Sql-server – Strangely high writes per second

memoryperfmonsql serversql server 2014waits

I'm experiencing some extremely strange behavior on one of our OLTP Servers. Just to provide a bit of background, we have an 'OLTP' which has many large and wide tables. We have 560 tables within it which have more than 100 columns within them, and unfortunately as it is an outsourced application there is little I can do with the database design.

So, the graphs below show page reads and writes per second. We have a large spike with reads at around 4 Am which is a load to Qlikview which we are aware of. However, page reads on the whole tend to be lowish, I think they are still higher than the 90 page per second threshold, but less of an issue in comparison to writes. Writes on the other hand, as the graph displays is much higher with regular instances where values are higher than 500 pages per second.

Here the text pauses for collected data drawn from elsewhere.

@[simp] theorem adapterRead_cfg (bus : Bus) (s : State) : (adapterRead bus s).cfg = s.cfg := rfl
@[simp] theorem adapterRead_stream (bus : Bus) (s : State) : (adapterRead bus s).stream = s.stream := rfl
@[simp] theorem adapterRead_pos (bus : Bus) (s : State) : (adapterRead bus s).pos = s.pos := rfl
@[simp] theorem adapterRead_ctrl (bus : Bus) (s : State) : (adapterRead bus s).ctrl = s.ctrl := rfl
@[simp] theorem adapterRead_data (bus : Bus) (s : State) : (adapterRead bus s).data = s.data := rfl
@[simp] theorem adapterRead_dir (bus : Bus) (s : State) : (adapterRead bus s).dir = s.dir := rfl
@[simp] theorem adapterRead_physCtrl (bus : Bus) (s : State) : (adapterRead bus s).physCtrl = s.physCtrl := rfl
@[simp] theorem adapterRead_physData (bus : Bus) (s : State) : (adapterRead bus s).physData = s.physData := rfl
@[simp] theorem adapterRead_seq (bus : Bus) (s : State) : (adapterRead bus s).seq = s.seq := rfl
@[simp] theorem adapterRead_resp (bus : Bus) (s : State) : (adapterRead bus s).resp = s.resp := rfl
@[simp] theorem adapterRead_rp (bus : Bus) (s : State) : (adapterRead bus s).rp = s.rp := rfl
@[simp] theorem adapterRead_env (bus : Bus) (s : State) : (adapterRead bus s).env = Env.afterSample s.env := rfl
@[simp] theorem adapterRead_trace (bus : Bus) (s : State) : (adapterRead bus s).trace = s.trace ++ [readEvent bus (Env.sample s.env)] := rfl
@[simp] theorem adapterRead_sink (bus : Bus) (s : State) : (adapterRead bus s).sink = s.sink := rfl
@[simp] theorem adapterRead_sessionOpen (bus : Bus) (s : State) : (adapterRead bus s).sessionOpen = s.sessionOpen := rfl

/-- R79: `id_match` is 0 for every operation but READID. -/
theorem responseIdMatch_other {op : Byte} (h : op ≠ Mnemonic.READID.opcode) (n : Nat) (found : Option Bool) :
    responseIdMatch op n found = false := if_neg h

@[simp] theorem responseIdMatch_of_ne {i : Instr} (h : i ≠ .readid) (n : Nat) (found : Option Bool) :
    responseIdMatch i.opcode n found = false := by
  refine responseIdMatch_other ?_ n found
  cases i <;> first | exact absurd rfl h | (simp only [Instr.opcode, Instr.mnemonic]; decide)

/-- R109: READID answers what its comparison found. -/
@[simp] theorem responseIdMatch_found (n : Nat) (b : Bool) : responseIdMatch Instr.readid.opcode n (some b) = b := rfl

@[simp] theorem respond_cfg (q : Seq) (r : Report) (s : State) : (respond q r s).cfg = s.cfg := rfl
@[simp] theorem respond_stream (q : Seq) (r : Report) (s : State) : (respond q r s).stream = s.stream := rfl
@[simp] theorem respond_pos (q : Seq) (r : Report) (s : State) : (respond q r s).pos = s.pos + 8 + q.op.payloadLength s.cfg.pageSize := rfl
@[simp] theorem respond_ctrl (q : Seq) (r : Report) (s : State) : (respond q r s).ctrl = s.ctrl := rfl
@[simp] theorem respond_data (q : Seq) (r : Report) (s : State) : (respond q r s).data = s.data := rfl
@[simp] theorem respond_dir (q : Seq) (r : Report) (s : State) : (respond q r s).dir = s.dir := rfl
@[simp] theorem respond_physCtrl (q : Seq) (r : Report) (s : State) : (respond q r s).physCtrl = s.physCtrl := rfl
@[simp] theorem respond_physData (q : Seq) (r : Report) (s : State) : (respond q r s).physData = s.physData := rfl
@[simp] theorem respond_seq (q : Seq) (r : Report) (s : State) : (respond q r s).seq = none := rfl
@[simp] theorem respond_resp (q : Seq) (r : Report) (s : State) : (respond q r s).resp = some { report := r, bytes := q.buf, idMatch := responseIdMatch q.op.opcode s.rp q.idMatch } := rfl
@[simp] theorem respond_rp (q : Seq) (r : Report) (s : State) : (respond q r s).rp = s.rp + 1 := rfl
@[simp] theorem respond_env (q : Seq) (r : Report) (s : State) : (respond q r s).env = s.env := rfl
@[simp] theorem respond_trace (q : Seq) (r : Report) (s : State) : (respond q r s).trace = s.trace := rfl
@[simp] theorem respond_sink (q : Seq) (r : Report) (s : State) : (respond q r s).sink = s.sink := rfl
@[simp] theorem respond_sessionOpen (q : Seq) (r : Report) (s : State) : (respond q r s).sessionOpen = s.sessionOpen := rfl

@[simp] theorem refuseDescriptor_cfg (w : Descriptor) (s : State) : (refuseDescriptor w s).cfg = s.cfg := rfl
@[simp] theorem refuseDescriptor_stream (w : Descriptor) (s : State) : (refuseDescriptor w s).stream = s.stream := rfl
@[simp] theorem refuseDescriptor_pos (w : Descriptor) (s : State) : (refuseDescriptor w s).pos = s.pos + 8 + payloadLength s.cfg.pageSize w := rfl
@[simp] theorem refuseDescriptor_ctrl (w : Descriptor) (s : State) : (refuseDescriptor w s).ctrl = s.ctrl := rfl
@[simp] theorem refuseDescriptor_data (w : Descriptor) (s : State) : (refuseDescriptor w s).data = s.data := rfl
@[simp] theorem refuseDescriptor_dir (w : Descriptor) (s : State) : (refuseDescriptor w s).dir = s.dir := rfl
@[simp] theorem refuseDescriptor_physCtrl (w : Descriptor) (s : State) : (refuseDescriptor w s).physCtrl = s.physCtrl := rfl
@[simp] theorem refuseDescriptor_physData (w : Descriptor) (s : State) : (refuseDescriptor w s).physData = s.physData := rfl
@[simp] theorem refuseDescriptor_seq (w : Descriptor) (s : State) : (refuseDescriptor w s).seq = s.seq := rfl
@[simp] theorem refuseDescriptor_resp (w : Descriptor) (s : State) : (refuseDescriptor w s).resp = some { report := .illegalRequest (Descriptor.op w), bytes := [], idMatch := responseIdMatch (Descriptor.op w) s.rp none } := rfl
@[simp] theorem refuseDescriptor_rp (w : Descriptor) (s : State) : (refuseDescriptor w s).rp = s.rp + 1 := rfl
@[simp] theorem refuseDescriptor_env (w : Descriptor) (s : State) : (refuseDescriptor w s).env = s.env := rfl
@[simp] theorem refuseDescriptor_trace (w : Descriptor) (s : State) : (refuseDescriptor w s).trace = s.trace := rfl
@[simp] theorem refuseDescriptor_sink (w : Descriptor) (s : State) : (refuseDescriptor w s).sink = s.sink := rfl
@[simp] theorem refuseDescriptor_sessionOpen (w : Descriptor) (s : State) : (refuseDescriptor w s).sessionOpen = s.sessionOpen := rfl

@[simp] theorem sleep_cfg (t : Nat) (s : State) : (sleep t s).cfg = s.cfg := by unfold sleep; split <;> rfl
@[simp] theorem sleep_stream (t : Nat) (s : State) : (sleep t s).stream = s.stream := by unfold sleep; split <;> rfl
@[simp] theorem sleep_pos (t : Nat) (s : State) : (sleep t s).pos = s.pos := by unfold sleep; split <;> rfl
@[simp] theorem sleep_ctrl (t : Nat) (s : State) : (sleep t s).ctrl = s.ctrl := by unfold sleep; split <;> rfl
@[simp] theorem sleep_data (t : Nat) (s : State) : (sleep t s).data = s.data := by unfold sleep; split <;> rfl
@[simp] theorem sleep_dir (t : Nat) (s : State) : (sleep t s).dir = s.dir := by unfold sleep; split <;> rfl
@[simp] theorem sleep_physCtrl (t : Nat) (s : State) : (sleep t s).physCtrl = s.physCtrl := by unfold sleep; split <;> rfl
@[simp] theorem sleep_physData (t : Nat) (s : State) : (sleep t s).physData = s.physData := by unfold sleep; split <;> rfl
@[simp] theorem sleep_seq (t : Nat) (s : State) : (sleep t s).seq = s.seq := by unfold sleep; split <;> rfl
@[simp] theorem sleep_resp (t : Nat) (s : State) : (sleep t s).resp = s.resp := by unfold sleep; split <;> rfl
@[simp] theorem sleep_rp (t : Nat) (s : State) : (sleep t s).rp = s.rp := by unfold sleep; split <;> rfl
@[simp] theorem sleep_env (t : Nat) (s : State) : (sleep t s).env = s.env := by unfold sleep; split <;> rfl
@[simp] theorem sleep_sink (t : Nat) (s : State) : (sleep t s).sink = s.sink := by unfold sleep; split <;> rfl
@[simp] theorem sleep_sessionOpen (t : Nat) (s : State) : (sleep t s).sessionOpen = s.sessionOpen := by unfold sleep; split <;> rfl

@[simp] theorem setPin_cfg (bus : Bus) (pin : BitVec 3) (value : Bool) (s : State) : (setPin bus pin value s).cfg = s.cfg := by cases bus <;> rfl
@[simp] theorem setPin_stream (bus : Bus) (pin : BitVec 3) (value : Bool) (s : State) : (setPin bus pin value s).stream = s.stream := by cases bus <;> rfl
@[simp] theorem setPin_pos (bus : Bus) (pin : BitVec 3) (value : Bool) (s : State) : (setPin bus pin value s).pos = s.pos := by cases bus <;> rfl
@[simp] theorem setPin_dir (bus : Bus) (pin : BitVec 3) (value : Bool) (s : State) : (setPin bus pin value s).dir = s.dir := by cases bus <;> rfl
@[simp] theorem setPin_physCtrl (bus : Bus) (pin : BitVec 3) (value : Bool) (s : State) : (setPin bus pin value s).physCtrl = s.physCtrl := by cases bus <;> rfl
@[simp] theorem setPin_physData (bus : Bus) (pin : BitVec 3) (value : Bool) (s : State) : (setPin bus pin value s).physData = s.physData := by cases bus <;> rfl
@[simp] theorem setPin_seq (bus : Bus) (pin : BitVec 3) (value : Bool) (s : State) : (setPin bus pin value s).seq = s.seq := by cases bus <;> rfl
@[simp] theorem setPin_resp (bus : Bus) (pin : BitVec 3) (value : Bool) (s : State) : (setPin bus pin value s).resp = s.resp := by cases bus <;> rfl
@[simp] theorem setPin_rp (bus : Bus) (pin : BitVec 3) (value : Bool) (s : State) : (setPin bus pin value s).rp = s.rp := by cases bus <;> rfl
@[simp] theorem setPin_env (bus : Bus) (pin : BitVec 3) (value : Bool) (s : State) : (setPin bus pin value s).env = s.env := by cases bus <;> rfl
@[simp] theorem setPin_trace (bus : Bus) (pin : BitVec 3) (value : Bool) (s : State) : (setPin bus pin value s).trace = s.trace := by cases bus <;> rfl
@[simp] theorem setPin_sink (bus : Bus) (pin : BitVec 3) (value : Bool) (s : State) : (setPin bus pin value s).sink = s.sink := by cases bus <;> rfl
@[simp] theorem setPin_sessionOpen (bus : Bus) (pin : BitVec 3) (value : Bool) (s : State) : (setPin bus pin value s).sessionOpen = s.sessionOpen := by cases bus <;> rfl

Since 15/10/2018, for the vast majority of data capture intervals, the below has applied

  • where Lazywrites per second is greater than 1.

  • Page life expectancy also is normally very high. We do have instances where the value drops during the morning which we know about (4AM), however with the odd exception, we are almost always above the suggested threshold 7500s (Memory/4)*30.

  • Buffer Cache Hit Ratio also is very healthy at or around 99%.

  • Finally, we have had very few if any memory related waits, Resource_Semaphore is at 0 seconds and CMEM_THREAD has accumulated 60seconds since 27/10/2018.

  • Values for Memory grants pending is 0 and Memory grants Outstanding is 1 with data collected since 27/10/2018.

These factors, in my opinion rule out memory pressure being an issue but I can't seem to explain the strange spikes with regards to writes per second. In my opinion, it's related to our database design. We do have extremely wide tables which can be inserted/updated/deleted to frequently. We also have many wide indexes with inefficient data types.

From the data and graphs I've provided, are there any signs of what they high writes is attributed to or are there any metrics I can use to explain the spikes?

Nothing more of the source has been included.